Dataset:
-- ==== Sys2Proof/Laws/Steps.lean ====
section
/-! SUPPORT. Every operation on the module, and every meaning of an instruction but the vector, tile and orthogonal ones,
keeps the canonical forms (log 9); those others are one commit each (`keeps_post`). One lemma for each definition, each
from the lemmas of the definitions it calls. -/

namespace Sys2Proof.Machine

/-- If an outcome is a next state, that state keeps the canonical forms. -/
@[irreducible] def Keeps (r : Res) : Prop := ∀ t, r = .next t → Canonical t

theorem keeps_elim {r : Res} (h : Keeps r) {t : State} (e : r = .next t) : Canonical t := by
  unfold Keeps at h
  exact h t e

theorem keeps_next {s : State} (h : Canonical s) : Keeps (.next s) := by
  unfold Keeps
  intro t e
  injection e with e
  exact e ▸ h

theorem keeps_fault (f : Fault) : Keeps (.fault f) := by
  unfold Keeps
  intro _ e
  nomatch e

theorem keeps_withRegs (rs : List Reg) {s : State} (h : Canonical s) (k : State → Res) (hk : Keeps (k s)) :
    Keeps (withRegs rs s k) := by
  unfold withRegs
  split
  · exact keeps_next h
  · exact hk

/-- A state written out field by field whose memory and cores are those of another. -/
theorem canonical_lit {mode : DevMode} {startStep : Nat} {warmFail : Nat} {patch : Option Patch} {resetResp : Option
    CmdRec} {cmdPort : List CmdRec} {cmdRefused : Word} {cmdBadWrite : Word} {respPort : List RespRec} {notices : List
    RespRec} {msix : List Nat} {hostRead : List Byte} {hostPoison : Bool} {hostHeld : List (Bool × HostReq)} {errors : List ErrRec} {errDropped : Nat}
    {power : BitVec 16} {powerCap : BitVec 16} {sensors : Vector Sensor 8} {clockDown0 : Nat} {clockDown1 : Nat}
    {ownerSlots : List (Option Nat)} {slotsRevoked : BitVec 4} {coresOn : BitVec 256} {pkgNum : BitVec 16} {parts :
    Vector (Option Part) 8} {hbm : Vector Stack 8} {mem : Memory} {poison : Sparse (Option (BitVec 64))} {scrubDue : List Nat} {vatDirty :
    List Nat} {extents : List Extent} {losses : List Loss} {cores : Sparse Core} {barriers : Sparse Barrier} {bte : List
    BteCmd} {nextBte : Nat} {bteTurn : Sparse Nat} {engineDone : List EngineDone} {members : List Member} {collCount : Sparse (BitVec 32)}
    {colls : List CollCmd} {collEarly : List EarlyMsg} {links : Vector Link 36} {routes : List Route} {txFlows : List
    TxFlow} {rxFlows : List RxFlow} {wire : List (BitVec 6 × Flit)} {txWait : List (Bool × BitVec 12 × BitVec 4 × List
    Byte)} {farms : List Farm} {nextFarm : Nat} {nextOrder : Nat} {quota : Sparse Nat} {reserve : List Nat} {cur : Strand} {others : List
    Strand} {turns : List Turn} {clock : Nat} {free : Nat} {lost : Bool} {s : State} (hm : mem = s.mem) (hc : cores =
    s.cores) (h : Canonical s) :
    Canonical (State.mk mode startStep warmFail patch resetResp cmdPort cmdRefused cmdBadWrite respPort notices msix
      hostRead hostPoison hostHeld errors errDropped power powerCap sensors clockDown0 clockDown1 ownerSlots slotsRevoked
      coresOn pkgNum parts hbm mem poison scrubDue vatDirty extents losses cores barriers bte nextBte bteTurn engineDone members
      collCount colls collEarly links routes txFlows rxFlows wire txWait farms nextFarm nextOrder quota reserve cur others
      turns clock free lost) := by
  subst hm
  subst hc
  exact h

/-- A fold that carries a state and a result. -/
theorem canonical_foldl_pair {α β : Type} (f : State × β → α → State × β) (hf : ∀ z a, Canonical z.1 → Canonical (f z a).1)
    (l : List α) {z : State × β} (h : Canonical z.1) : Canonical (l.foldl f z).1 := by
  induction l generalizing z with
  | nil => exact h
  | cons a r ih => exact ih (hf z a h)

/-- A fold that carries a result and a state. -/
theorem canonical_foldl_snd {α β : Type} (f : β × State → α → β × State) (hf : ∀ z a, Canonical z.2 → Canonical (f z a).2)
    (l : List α) {z : β × State} (h : Canonical z.2) : Canonical (l.foldl f z).2 := by
  induction l generalizing z with
  | nil => exact h
  | cons a r ih => exact ih (hf z a h)

theorem canonical_setBar {s : State} (h : Canonical s) (k : Nat) (b : Barrier) : Canonical (s.setBar k b) := by
  unfold State.setBar
  exact h

theorem canonical_announce {s u : State} {die : Bool} {idx n : Nat} (e : s.announce die idx n = some u) (h : Canonical s) :
    Canonical u := by
  unfold State.announce at e
  dsimp only at e
  split at e
  · exact absurd e (by simp)
  · injection e with e
    exact e ▸ h

theorem canonical_announceIf {s u : State} {c : Prop} [Decidable c] {die : Bool} {idx n : Nat}
    (e : (if c then s.announce die idx n else some s) = some u) (h : Canonical s) : Canonical u := by
  split at e
  · exact canonical_announce e h
  · injection e with e
    exact e ▸ h

theorem canonical_send {s : State} (h : Canonical s) (i : Instr) : Canonical (s.send i) := by
  unfold State.send
  exact h

theorem canonical_putWire {s : State} (h : Canonical s) (die : Bool) (flow : BitVec 12) (fs : List Flit) : Canonical
    (s.putWire die flow fs) := by
  unfold State.putWire
  repeat' first | exact h | split

theorem canonical_modTx {s : State} (h : Canonical s) (die : Bool) (flow : BitVec 12) (f : TxFlow → TxFlow) : Canonical
    (s.modTx die flow f) := by
  unfold State.modTx
  exact h

theorem canonical_sendFlit {s : State} (h : Canonical s) (die : Bool) (flow : BitVec 12) (kind : BitVec 4) (p : List Byte) :
    Canonical (s.sendFlit die flow kind p).1 := by
  unfold State.sendFlit
  dsimp only
  repeat' first | exact h | split | with_reducible apply canonical_putWire

theorem canonical_sendFlit_eq {s : State} {die : Bool} {flow : BitVec 12} {kind : BitVec 4} {p : List Byte} {out : State}
    {val} (eq : s.sendFlit die flow kind p = (out, val)) (h : Canonical s) : Canonical out := by
  have g := canonical_sendFlit h die flow kind p
  rw [eq] at g
  exact g

theorem canonical_sendParent {s : State} (h : Canonical s) (die : Bool) (b : Barrier) : Canonical (s.sendParent die b) := by
  unfold State.sendParent
  repeat' first
    | exact h | split | (with_reducible apply canonical_sendFlit_eq; assumption) | with_reducible apply canonical_addError

theorem canonical_wake {s : State} (h : Canonical s) (b : BitVec 6) (p : Strand → Bool) : Canonical (s.wake b p) := by
  unfold State.wake
  exact h

theorem canonical_settleBar {s : State} (h : Canonical s) (die : Bool) (idx : Nat) : Canonical (s.settleBar die idx) := by
  unfold State.settleBar
  dsimp only
  repeat' first | exact h | split | with_reducible apply canonical_sendParent

theorem canonical_arriveRaw {s : State} (h : Canonical s) (die : Bool) (idx : Nat) : Canonical (s.arriveRaw die idx).1 := by
  unfold State.arriveRaw
  dsimp only
  repeat' first | exact h | split | with_reducible apply canonical_settleBar

theorem canonical_arriveRaw_eq {s : State} {die : Bool} {idx : Nat} {out : State} {val}
    (eq : s.arriveRaw die idx = (out, val)) (h : Canonical s) : Canonical out := by
  have g := canonical_arriveRaw h die idx
  rw [eq] at g
  exact g

theorem canonical_deliverBytes {s : State} (h : Canonical s) (die : Bool) (idx n : Nat) : Canonical
    (s.deliverBytes die idx n) := by
  unfold State.deliverBytes
  dsimp only
  repeat' first | exact h | with_reducible apply canonical_settleBar

theorem canonical_faultBar {s : State} (h : Canonical s) (die : Bool) (idx : Nat) : Canonical (s.faultBar die idx) := by
  unfold State.faultBar
  dsimp only
  exact h

theorem canonical_giveDone {s : State} (h : Canonical s) (x1 : List EngineDone) : Canonical (s.giveDone x1) := by
  induction x1 generalizing s with
  | nil =>
    unfold State.giveDone
    exact h
  | cons a r ih =>
    unfold State.giveDone
    dsimp only
    repeat' first | exact h | split | with_reducible apply ih | with_reducible apply canonical_modStrand

theorem canonical_giveAll {s : State} (h : Canonical s) : Canonical (s.giveAll) := by
  unfold State.giveAll
  repeat' first | exact h | split | with_reducible apply canonical_giveDone

theorem canonical_advance {s : State} (h : Canonical s) (n : Nat) : Canonical (s.advance n) := by
  unfold State.advance
  exact h

theorem canonical_draw {s : State} (h : Canonical s) : Canonical (s.draw).2 := by
  unfold State.draw
  dsimp only
  exact h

Problem to work on: From the first line of the data above to the line holding "theorem keeps_fault (f", reproduce each line exactly; emit no other lines.

Expected answer:
-- ==== Sys2Proof/Laws/Steps.lean ====
section
/-! SUPPORT. Every operation on the module, and every meaning of an instruction but the vector, tile and orthogonal ones,
keeps the canonical forms (log 9); those others are one commit each (`keeps_post`). One lemma for each definition, each
from the lemmas of the definitions it calls. -/

namespace Sys2Proof.Machine

/-- If an outcome is a next state, that state keeps the canonical forms. -/
@[irreducible] def Keeps (r : Res) : Prop := ∀ t, r = .next t → Canonical t

theorem keeps_elim {r : Res} (h : Keeps r) {t : State} (e : r = .next t) : Canonical t := by
  unfold Keeps at h
  exact h t e

theorem keeps_next {s : State} (h : Canonical s) : Keeps (.next s) := by
  unfold Keeps
  intro t e
  injection e with e
  exact e ▸ h

theorem keeps_fault (f : Fault) : Keeps (.fault f) := by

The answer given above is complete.